Профессор, стоя на коленях среди каменного крошева, продолжал ощупывать щиколотку уродца, которая начала разбухать. Я забыл упомянуть, что существо было совершенно голым, несмотря на пронизывающую сырость, которая пропитывала весь остров. Его плоские костлявые стопы были огромными, как и кисти рук; ногти грязных пальцев загибались подобно когтям.
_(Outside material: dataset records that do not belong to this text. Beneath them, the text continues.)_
-- ==== Sys2Proof/Machine/Mask.lean ====
section
/-! DEFINITION. Reconvergence masks, major 19 (06 R121-R124). -/

namespace Sys2Proof.Machine

/-- The members of a mask. -/
def maskAt (c : GroupCore) (k : Nat) : LaneMask := tgetD c.masks k 0#64

/-- Sets the members of a mask. -/
def setMask (c : GroupCore) (k : Nat) (m : LaneMask) : GroupCore := { c with masks := tput c.masks k m }

/-- The form of a MASK word: no guard (03 R68). -/
def maskForm (sw : Bool) : Form := { sw := sw, guarded := false }

/-- Releases a thread that waits at MWAIT on mask k and is no member any more, alone, as its own issue set (06 R122). -/
def releaseRemoved (q k : Nat) (g : Group) (l : Nat) : Group :=
  match (laneAt g.regs l).wait with
  | .mask k' after ends sw =>
    if k' = k && !(maskAt g.regs k).getLsbD l then
      let x := laneAt g.regs l
      { g with
        regs := setLane g.regs l { retire q { x with wait := .ready } after ends sw with set := g.nextSet },
        nextSet := g.nextSet + 1 }
    else g
  | _ => g

/-- Gives a mask new members and releases the waiting threads it loses. -/
def changeMask (k : Nat) (m : LaneMask) (i : In) (w : Work) : Work :=
  let w1 := onRegs w (fun c => setMask c k m)
  { w1 with g := (liveLanes w1.g.regs).foldl (releaseRemoved i.l.chunkq k) w1.g }

/-- MJOIN (06 R121). -/
def execMjoin (sw : Bool) (m : BitVec 4) (s : State) : Host.Outcome State Fault Refusal :=
  groupOnly s (maskForm sw)
    (fun i w => onRegs w (fun c => setMask c m.toNat (maskAt c m.toNat ||| maskOf i.lanes)))

/-- MLEAVE (06 R121). -/
def execMleave (sw : Bool) (m : BitVec 4) (s : State) : Host.Outcome State Fault Refusal :=
  groupOnly s (maskForm sw)
    (fun i w => onRegs w (fun c => setMask c m.toNat (maskAt c m.toNat &&& ~~~(maskOf i.lanes))))

/-- MWAIT (06 R122): members wait with the address they go on at; others trap with ILLEGAL_CONVERGENCE. -/
def execMwait (sw : Bool) (m : BitVec 4) (s : State) : Host.Outcome State Fault Refusal :=
  groupOnly s (maskForm sw)
    (fun i w =>
      let members := i.lanes.filter (fun l => (maskAt i.g.regs m.toNat).getLsbD l)
      let others := i.lanes.filter (fun l => !(maskAt i.g.regs m.toNat).getLsbD l)
      setFates (setFates w members (.hold (.mask m.toNat (i.pc + 4#32) (chunkEnd i.hints) sw))) others (.trap 2 0#32))

/-- MSET (06 R121): the live lanes below W whose bit of the uniform pair is set. -/
def execMset (sw : Bool) (m : BitVec 4) (j : BitVec 5) (s : State) : Host.Outcome State Fault Refusal :=
  groupOnly s { maskForm sw with u := [2 * j.toNat + 1], ur := [2 * j.toNat, 2 * j.toNat + 1] }
    (fun i w =>
      let v := dword (readS i.g.regs (2 * j.toNat)).1 (readS i.g.regs (2 * j.toNat + 1)).1
      let live := (liveLanes i.g.regs).filter (fun l => decide (l < i.l.alloc.w))
      changeMask m.toNat (v &&& maskOf live) i w)

/-- MGET (06 R121): the members to a uniform pair, the low word first. -/
def execMget (sw : Bool) (m : BitVec 4) (j : BitVec 5) (s : State) : Host.Outcome State Fault Refusal :=
  groupOnly s { maskForm sw with u := [2 * j.toNat + 1] }
    (fun i => regsBody (fun i c =>
      let v := maskAt c m.toNat
      writeOnce (2 * j.toNat + 1) (hiWord v) i (writeOnce (2 * j.toNat) (loWord v) i c)) i)

/-- MCLR (06 R121). -/
def execMclr (sw : Bool) (m : BitVec 4) (s : State) : Host.Outcome State Fault Refusal :=
  groupOnly s (maskForm sw) (fun i => changeMask m.toNat 0#64 i)

/-- MTEST (06 R121). -/
def execMtest (sw : Bool) (m : BitVec 4) (d : BitVec 3) (s : State) : Host.Outcome State Fault Refusal :=
  groupOnly s (maskForm sw)
    (fun i => regsBody (writePreds d.toNat (fun l => (maskAt i.g.regs m.toNat).getLsbD l)) i)

end Sys2Proof.Machine
end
Вдруг — в тот момент доктор, должно быть, задел болевую точку — он пронзительно вскрикнул, лицо ужасающе передернулось, глаза закатились, открывая глазные белки, исполосованные кровавыми волоконцами, и его шарообразный, как древняя булава, кулак угодил прямо в висок Баберу, который упал на бок, чуть ли не оглушенный. Я бросился на кретина, чтобы его усмирить, но этого не потребовалось; он даже не встал. Уткнул кулаки в бока, принял прежнее сидячее положение и вновь застонал. Склонившись к нему, чтобы схватить его за руку, я успел почувствовать тошнотворный запах. Не только изо рта несло зловонным — с какой-то гнилью — дыханием, все тело было словно овеяно чем-то прогорклым. Я тут же отпустил его руку и брезгливо стряхнул пальцы. У меня было такое ощущение, что я зачерпнул полные пригоршни жирных белых личинок, которых можно увидеть в плохо убираемых уборных. И это было не только ощущением: всмотревшись в свои пальцы, я увидел, что они испачканы чем-то сероватым и жирным с каким-то вшивым, клоповым запахом. Все тело существа покрывал слой блестящего жира или грязи. Это, вероятно, служило ему одеждой, по крайне мере защищало от непогоды.